When it comes to discussing anything more taxing than “clients” or “creativity” the design industry turns into a lethargic blob. Many find the lack of debate about the ethical, social, environmental or political issues facing designers frustrating. They aren’t necessarily donkey-jacketed political activists; most are simply intelligent individuals who want to understand the effects of what they do, and could do, more clearly. I believe some even vote Conservative.
I sense that in some consultancies, thinking about such issues is considered disruptive and unhelpful. Maybe it’s because the directors are not interested in, or are incapable of, discussing such things.
So, where can younger designers turn for help in exploring the many issues surrounding their work? The weighty design journals that lie in reception? Unfortunately, what’s written in these publications often serves to alienate rather than stimulate. I’m not arguing for dumbed-down discussion, but there is a need for more inclusive and practical critiques.
An example of this is Design beyond commodification, a recent article by Andrew Howard in Eye magazine. Howard notes that designers have the opportunity to “smuggle” their own personal concerns into their work, but believes that the real objective should be the open “politicisation of design”. “We are surrounded by images that are crafted by designers,” he says. These images “impel us to participate in the creation of lifestyles that demand the acquisition of goods as a measure of progress and status”. According to Howard, this “dominant culture” of commodification suppresses any views to the contrary and leaves no room for designers to express their own views or way of life.

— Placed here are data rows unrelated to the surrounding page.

/-- The block of "abc" (95_test_vectors.md section 0.2). -/
def abc : Vector Word 16 := #v[0x80636261, 0, 0, 0, 0, 0, 0, 0, 0, 0, 0, 0, 0, 0, 0, 0x18000000]

/-- CORE in IDLE with the initial value and the block of "abc" written. -/
def loaded : State :=
  { State.reset with
    h := iv
    hWritten := Vector.replicate 8 true
    m := abc
    mWritten := Vector.replicate 16 true }

/-- The same with a compression of "abc" in phase ROUND, before round n; W and V are not computed. -/
def inRound (n : Fin 65) : State := { loaded with phase := .round, rnd := n }

/-- A state in phase FOLD whose W and V are those of its block. -/
def inFold : State :=
  { loaded with
    phase := .fold
    rnd := 64
    w := expand loaded.m
    v := roundsUpTo (expand loaded.m) loaded.h 64 }

/-! ## WellFormed refuses an ill-formed term -/

theorem test_wf_refuses_wrH_8 : (Instr.wrH 8 0).wf = false := by decide
theorem test_wf_refuses_wrM_16 : (Instr.wrM 16 0).wf = false := by decide
theorem test_wf_refuses_rdH_8 : (Instr.rdH 8).wf = false := by decide
theorem test_wf_refuses_rdM_16 : (Instr.rdM 16).wf = false := by decide

/-! ## Decoding: words written from the fields OP, RSVD, IDX of R61 and the opcodes of R67 -/

theorem test_decode_nop : decode ⟨0b0000000000000000, 0x11223344⟩ = .legal .nop := by decide
theorem test_decode_wrH : decode ⟨0b0001000000000111, 0x11223344⟩ = .legal (.wrH 7 0x11223344) := by decide
theorem test_decode_wrM : decode ⟨0b0010000000001111, 0x11223344⟩ = .legal (.wrM 15 0x11223344) := by decide
theorem test_decode_rdH : decode ⟨0b0011000000000011, 0x11223344⟩ = .legal (.rdH 3) := by decide
theorem test_decode_rdM : decode ⟨0b0100000000001010, 0x11223344⟩ = .legal (.rdM 10) := by decide
theorem test_decode_rdK : decode ⟨0b0101000000111110, 0x11223344⟩ = .legal (.rdK 62) := by decide
theorem test_decode_start : decode ⟨0b0110000000000000, 0x11223344⟩ = .legal .start := by decide
theorem test_decode_rdStatus : decode ⟨0b0111000000000000, 0x11223344⟩ = .legal .rdStatus := by decide
theorem test_decode_clrErr : decode ⟨0b1000000000000000, 0x11223344⟩ = .legal .clrErr := by decide

/-- The illegal words of 95_test_vectors.md section 2.7, and 0x5040 of section 2.3, with their causes. -/
theorem test_decode_illegal_words :
    ([0x0001, 0x1008, 0x100f, 0x1010, 0x2010, 0x3008, 0x4010, 0x6001, 0x7020, 0x8001].map fun c => decode ⟨c, 0x11223344⟩) =
      List.replicate 10 (.illegal .badIndex) ∧
    ([0x0040, 0x10c8, 0x0fc0, 0x8fff, 0x5040].map fun c => decode ⟨c, 0x11223344⟩) =
      List.replicate 5 (.illegal .reservedBits) ∧
    ([0x9000, 0xa123, 0xf0ff, 0xffff].map fun c => decode ⟨c, 0x11223344⟩) = List.replicate 4 (.illegal .reservedOp) := by
  decide

/-- The host's numbering: 16 bits give the command word, and write data above it is kept where 48 bits are given. -/
theorem test_table_words :
    decodeTableWord 16 0x6000 = some .start ∧ decodeTableWord 16 0x1003 = some (.wrH 3 0) ∧
    decodeTableWord 48 0x6a09e6671003 = some (.wrH 3 0x6a09e667) ∧ decodeTableWord 16 0x9000 = none := by decide

/-! ## Assembler text (R74) -/

theorem test_asm_nop : assembleText ['N', 'O', 'P', ' ', ';', 'x'] = some ⟨0x0000, 0⟩ := by decide

theorem test_asm_wrH :
    assembleText ['W', 'R', '_', 'H', ' ', '0', ',', ' ', '0', 'x', '6', 'a', '0', '9', 'e', '6', '6', '7'] =
      some ⟨0x1000, 0x6a09e667⟩ := by decide

theorem test_asm_hex_index : assembleText ['R', 'D', '_', 'K', ' ', '0', 'x', '3', 'f'] = some ⟨0x503f, 0⟩ := by decide

/-- RD_H 8 is refused in the mnemonic form, and `.cmd` produces the word. -/
theorem test_asm_refuses_bad_index :
    assembleText ['R', 'D', '_', 'H', ' ', '8'] = none ∧
    assembleText ['.', 'c', 'm', 'd', ' ', '0', 'x', '3', '0', '0', '8', ',', '0', 'x', '0', '0', '0', '0', '0', '0', '0', '0']
      = some ⟨0x3008, 0⟩ := by decide

/-! ## Operators (95_test_vectors.md section 2.1) -/

theorem test_sigmas : sigma0 0x12345678 = 0xe7fce6ee ∧ sigma1 0x12345678 = 0xa1f78649 ∧
    Sigma0 0x12345678 = 0x66146474 ∧ Sigma1 0x12345678 = 0x3561abda := by decide

theorem test_ch_maj : Ch 0x510e527f 0x9b05688c 0x1f83d9ab = 0x1f85c98c ∧
    Maj 0x6a09e667 0xbb67ae85 0x3c6ef372 = 0x3a6fe667 := by decide

theorem test_rotr_ends : rotr 0x12345678 1 = 0x091a2b3c ∧ rotr 0x12345678 31 = 0x2468acf0 := by decide

/-- W[27] of "abc" from the four words it reads (95_test_vectors.md L1-5): the sum wraps. -/
theorem test_schedule_wraps :
    schedWord 27 ⟨by decide, by decide⟩
      (((Vector.replicate 64 0).set 20 0x3e9d7b78).set 25 0xb73679a2) = 0x32663c5b := by decide +kernel

/-- Constants of 95_test_vectors.md section 2.3, at the ends of rows of the table. -/
theorem test_rom : romK[1] = 0x71374491 ∧ romK[15] = 0xc19bf174 ∧ romK[16] = 0xe49b69c1 ∧ romK[31] = 0x14292967 ∧
    romK[32] = 0x27b70a85 ∧ romK[48] = 0x19a4c116 ∧ romK[62] = 0xbef9a3f7 := by decide

/-- Round 0 of "abc" (95_test_vectors.md section 2.4): V[3] and V[7], and V[0] kept. -/
theorem test_round_0 :
    (roundVars 0 0x428a2f98 0x61626380 iv)[3] = 0xfa2a4622 ∧ (roundVars 0 0x428a2f98 0x61626380 iv)[7] = 0x5d6aebcd ∧
    (roundVars 0 0x428a2f98 0x61626380 iv)[0] = 0x6a09e667 := by decide +kernel

/-- Round 1 of "abc" from the state after round 0: the binding has rotated by one (V[2] and V[6] are written). -/
theorem test_round_1 :
    let v := (iv.set 3 0xfa2a4622).set 7 0x5d6aebcd
    (roundVars 1 0x71374491 0 v)[2] = 0x78ce7989 ∧ (roundVars 1 0x71374491 0 v)[6] = 0x5a6ad9ad := by decide +kernel

/-- The fold of "abc" (95_test_vectors.md section 2.5). -/
theorem test_fold :
    foldWords iv #v[0x506e3058, 0xd39a2165, 0x04d24d6c, 0xb85e2ce9, 0x5ef50f24, 0xfb121210, 0x948d25b6, 0x961f4894] =
      #v[0xba7816bf, 0x8f01cfea, 0x414140de, 0x5dae2223, 0xb00361a3, 0x96177a9c, 0xb410ff61, 0xf20015ad] := by
  decide +kernel

/-- The digest of "abc" (95_test_vectors.md L1-2): the pure function of R129. -/
theorem test_compress_abc :
    compress iv abc =
      #v[0xba7816bf, 0x8f01cfea, 0x414140de, 0x5dae2223, 0xb00361a3, 0x96177a9c, 0xb410ff61, 0xf20015ad] := by
  decide +kernel

/-! ## One step of the machine -/

theorem test_step_nop : nextWith (step (State.reset.present ⟨0x0000, 0x11223344⟩))
    (fun t => t.status == 0 && t.replies == [0] && t.host == []) = true := by decide +kernel

/-- `WR_H 0, 0x6a09e667` (R173). -/
theorem test_step_wrH : nextWith (step (State.reset.present ⟨0x1000, 0x6a09e667⟩))
    (fun t => t.readH 0 == some 0x6a09e667 && t.readH 1 == none && t.replies == [0]) = true := by decide +kernel

/-- WR_H while BUSY is held: CORE moves and the transaction stays (R171). -/
theorem test_step_wrH_held : nextWith (step ((inRound 10).present ⟨0x1000, 5⟩))
    (fun t => t.h == iv && t.host == [⟨0x1000, 5⟩] && t.replies == [] && t.rnd == 11) = true := by decide +kernel

/-- `WR_M 0, 0x80636261` (R174): no swap at the write. -/
theorem test_step_wrM : nextWith (step (State.reset.present ⟨0x2000, 0x80636261⟩))
    (fun t => t.readM 0 == some 0x80636261 && t.readM 15 == none && t.replies == [0]) = true := by decide +kernel

/-- `.cmd 0x2010, v` writes nothing and leaves STATUS 0x34 (section 2.7). -/
theorem test_step_wrM_bad_index : nextWith (step (State.reset.present ⟨0x2010, 0x11223344⟩))
    (fun t => t.readM 0 == none && t.status == 0x34 && t.replies == [0]) = true := by decide +kernel

theorem test_step_rdH : nextWith (step (loaded.present ⟨0x3007, 0⟩)) (fun t => t.replies == [0x5be0cd19]) = true := by
  decide +kernel
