-- ==== Sys2Proof/Proofs/Encoding.lean ====
section
/-! SUPPORT. When a command word is legal (R68), and the number of legal words. -/

namespace Sys2Proof

/-- The last legal IDX of an opcode, the column `legal IDX` of R67. -/
def lastIndex (op : Nat) : Nat := [0, 7, 15, 7, 15, 63, 0, 0, 0].getD op 0

/-- Every last legal index fits the 6-bit index field. -/
theorem lastIndex_lt (op : Nat) : lastIndex op < 64 := by
  by_cases h : op < 9
  · interval_cases op <;> decide
  · simp [lastIndex, show 9 ≤ op by omega]

@[simp] theorem ranged_legal_iff (last : Nat) (idx : Idx) (i : Instr) :
    (∃ j, ranged last idx i = .legal j) ↔ idx.toNat ≤ last := by
  unfold ranged
  split <;> simp_all

/-- Where the opcode is not reserved, the index alone decides. -/
theorem decodeOp_legal_iff {op : Nat} (h : op ≤ 8) (idx : Idx) (v : Word) :
    (∃ i, decodeOp op idx v = .legal i) ↔ idx.toNat ≤ lastIndex op := by
  have hidx : idx.toNat ≤ 63 := by omega
  interval_cases op <;> simp only [decodeOp, ranged_legal_iff] <;> simp [lastIndex, hidx]

/-- The legality conditions by field: OP not reserved, RSVD 0, IDX in the opcode's range. -/
theorem decode_legal_iff (t : Txn) :
    (∃ i, decode t = .legal i) ↔ (opField t.cmd).toNat ≤ 8 ∧ rsvdField t.cmd = 0 ∧
      (idxField t.cmd).toNat ≤ lastIndex (opField t.cmd).toNat := by
  constructor
  · rintro ⟨i, h⟩
    obtain ⟨hop, hrsvd, hi⟩ := decode_legal h
    exact ⟨hop, hrsvd, (decodeOp_legal_iff hop _ _).1 ⟨i, hi⟩⟩
  · rintro ⟨hop, hrsvd, hidx⟩
    rw [decode_fields hop hrsvd]
    exact (decodeOp_legal_iff hop _ _).2 hidx

theorem decode_cmdWord_legal_iff (op : BitVec 4) (idx : Idx) (v : Word) :
    (∃ i, decode ⟨cmdWord op idx, v⟩ = .legal i) ↔ op.toNat ≤ 8 ∧ idx.toNat ≤ lastIndex op.toNat := by
  simp [decode_legal_iff]

theorem legalWord_iff (c : Cmd) :
    legalWord c = true ↔ (opField c).toNat ≤ 8 ∧ rsvdField c = 0 ∧ (idxField c).toNat ≤ lastIndex (opField c).toNat := by
  rw [← decode_legal_iff ⟨c, 0⟩]
  unfold legalWord
  split <;> simp_all

/-- R68 lists the ranges by mnemonic; they are the last legal indices of R67's column. -/
theorem le_lastIndex_iff {op : BitVec 4} (h : op.toNat ≤ 8) (idx : Idx) :
    idx.toNat ≤ lastIndex op.toNat ↔
      (op ∈ [0x0, 0x6, 0x7, 0x8] → idx = 0) ∧ (op ∈ [0x1, 0x3] → idx.toNat ≤ 7) ∧ (op ∈ [0x2, 0x4] → idx.toNat ≤ 15) := by
  have hidx : idx.toNat ≤ 63 := by omega
  simp only [List.mem_cons, List.not_mem_nil, or_false, ← BitVec.toNat_inj]
  generalize op.toNat = n at h
  interval_cases n <;> simp [lastIndex, hidx]

/-- The legal words as pairs of an opcode and one of its legal indices. -/
def legalPairs : Finset (Σ _ : Nat, Nat) := (Finset.range 9).sigma fun op => Finset.range (lastIndex op + 1)

theorem mem_legalPairs {p : Σ _ : Nat, Nat} : p ∈ legalPairs ↔ p.1 ≤ 8 ∧ p.2 ≤ lastIndex p.1 := by
  simp [legalPairs, Nat.lt_succ_iff]

/-- R68's sum, opcode by opcode: 1 + 8 + 16 + 8 + 16 + 64 + 1 + 1 + 1. -/
theorem card_legalPairs : legalPairs.card = 116 := by
  simp only [legalPairs, Finset.card_sigma, Finset.card_range]
  decide

/-- The opcode and the index of a word. -/
def fieldPair (c : Cmd) : Σ _ : Nat, Nat := ⟨(opField c).toNat, (idxField c).toNat⟩

/-- The word of an opcode and an index, RSVD = 0. -/
def pairWord (p : Σ _ : Nat, Nat) : Cmd := cmdWord (BitVec.ofNat 4 p.1) (BitVec.ofNat 6 p.2)

theorem pairWord_fieldPair {c : Cmd} (h : legalWord c = true) : pairWord (fieldPair c) = c := by
  obtain ⟨-, hrsvd, -⟩ := (legalWord_iff c).1 h
  simpa [pairWord, fieldPair] using (cmd_eq_cmdWord c hrsvd).symm

theorem fieldPair_pairWord {p : Σ _ : Nat, Nat} (h : p ∈ legalPairs) : fieldPair (pairWord p) = p := by
  obtain ⟨hop, hidx⟩ := mem_legalPairs.1 h
  have hlast := lastIndex_lt p.1
  simp [pairWord, fieldPair, Nat.mod_eq_of_lt (show p.1 < 16 by omega), Nat.mod_eq_of_lt (show p.2 < 64 by omega)]

theorem fieldPair_mem {c : Cmd} (h : legalWord c = true) : fieldPair c ∈ legalPairs := by
  obtain ⟨hop, -, hidx⟩ := (legalWord_iff c).1 h
  exact mem_legalPairs.2 ⟨hop, hidx⟩

theorem legalWord_pairWord {p : Σ _ : Nat, Nat} (h : p ∈ legalPairs) : legalWord (pairWord p) = true := by
  have hfields : fieldPair (pairWord p) ∈ legalPairs := (fieldPair_pairWord h).symm ▸ h
  obtain ⟨hop, hidx⟩ := mem_legalPairs.1 hfields
  exact (legalWord_iff _).2 ⟨hop, by simp [pairWord], hidx⟩

/-- The legal words are in bijection with the pairs of an opcode and one of its legal indices. -/
theorem card_legalWord :
    (Finset.univ.filter fun n : Fin 65536 => legalWord (BitVec.ofNat 16 n.val) = true).card = legalPairs.card := by
  refine Finset.card_nbij' (fun n => fieldPair (BitVec.ofNat 16 n.val)) (fun p => (pairWord p).toFin) ?_ ?_ ?_ ?_
  · intro n hn
    exact fieldPair_mem (by simpa using hn)
  · intro p hp
    simpa using legalWord_pairWord hp
  · intro n hn
    calc (pairWord (fieldPair (BitVec.ofNat 16 n.val))).toFin
      _ = (BitVec.ofNat 16 n.val).toFin := congrArg _ (pairWord_fieldPair (by simpa using hn))
      _ = n := by simp
  · intro p hp
    simpa using fieldPair_pairWord hp

/-- Settles O6: the fields decide legality, and the legal words are counted opcode by opcode. -/
theorem legalWordCount : Obligations.LegalWordCount := by
  refine ⟨fun op idx v => ?_, fun c v hne hlegal => ?_, card_legalWord.trans card_legalPairs⟩
  · rw [decode_cmdWord_legal_iff]
    exact and_congr_right fun hop => le_lastIndex_iff hop idx
  · obtain ⟨-, hrsvd, -⟩ := (decode_legal_iff _).1 hlegal
    exact hne hrsvd

end Sys2Proof
end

This is exactly the ground many young designers wish to explore, with all sorts of questions to consider. How many designers really appreciate the full social impact of their commercial work? How many truly know how their clients make money (treat their employees, affect the environment, and so on)?
From another angle; if a client is paying, should it not be their organisation’s political view that influences the work, rather than the designer’s? Is the undeclared “smuggling in” of personal comment by a designer professional malpractice? What “smuggling” is unacceptable (racist? sexist?) and who is the arbiter of this? And how might an openly “politicised” designer work in partnership with a client?
Other questions emerge: designers are playing a valuable role within most of the world’s most powerful businesses and organisations – is there an effective and acceptable way for a designer to create positive change within a client? The UN’s recent Global Compact (www.unglobalcompact.org) is an important development in the discussion and understanding of business ethics – is this a cue for motivated designers to press clients for positive change? How have designers who feel suppressed by a dominant culture responded in the past?
But Howard does not engage in such questions, he simply assembles quotes from other design writers, dismisses negative response to the First Things First manifesto (available at www.adbusters.org), then waddles to a confused end by declaring a vague wish for more open, accessible communication channels. Young readers in search of a spark get timid, outdated, Marxist self-obsession, offering no suggestions for how we might engage with these issues. Where does that get us?
Fine pieces can be found in these design journals, but those looking for inspiration or provocation might find livelier, more grounded and inclusive writers if they look beyond the boundaries of “design”. For example, those people wanting to know more about existing or potential clients will find a guide at www.corporatewatch.org. Fresh perspectives on corporate identity and branding can be found at leftist magazine www.redpepper.org.uk. And www.head-space.org (blending design into super-juice) is an energetic forum for expression set up by a designer and a writer.
As I have written here before, Naomi Klein’s book No Logo demands your attention, too. It brings the ugly side of brands out into the light and contains positive suggestions for change. The book has been number one in the Sunday Times business books best-seller list for weeks, so perhaps some of those complacent creative directors have bought copies. It will be of little interest to quasi-Marxist design critics though; it is far too grounded in the real world.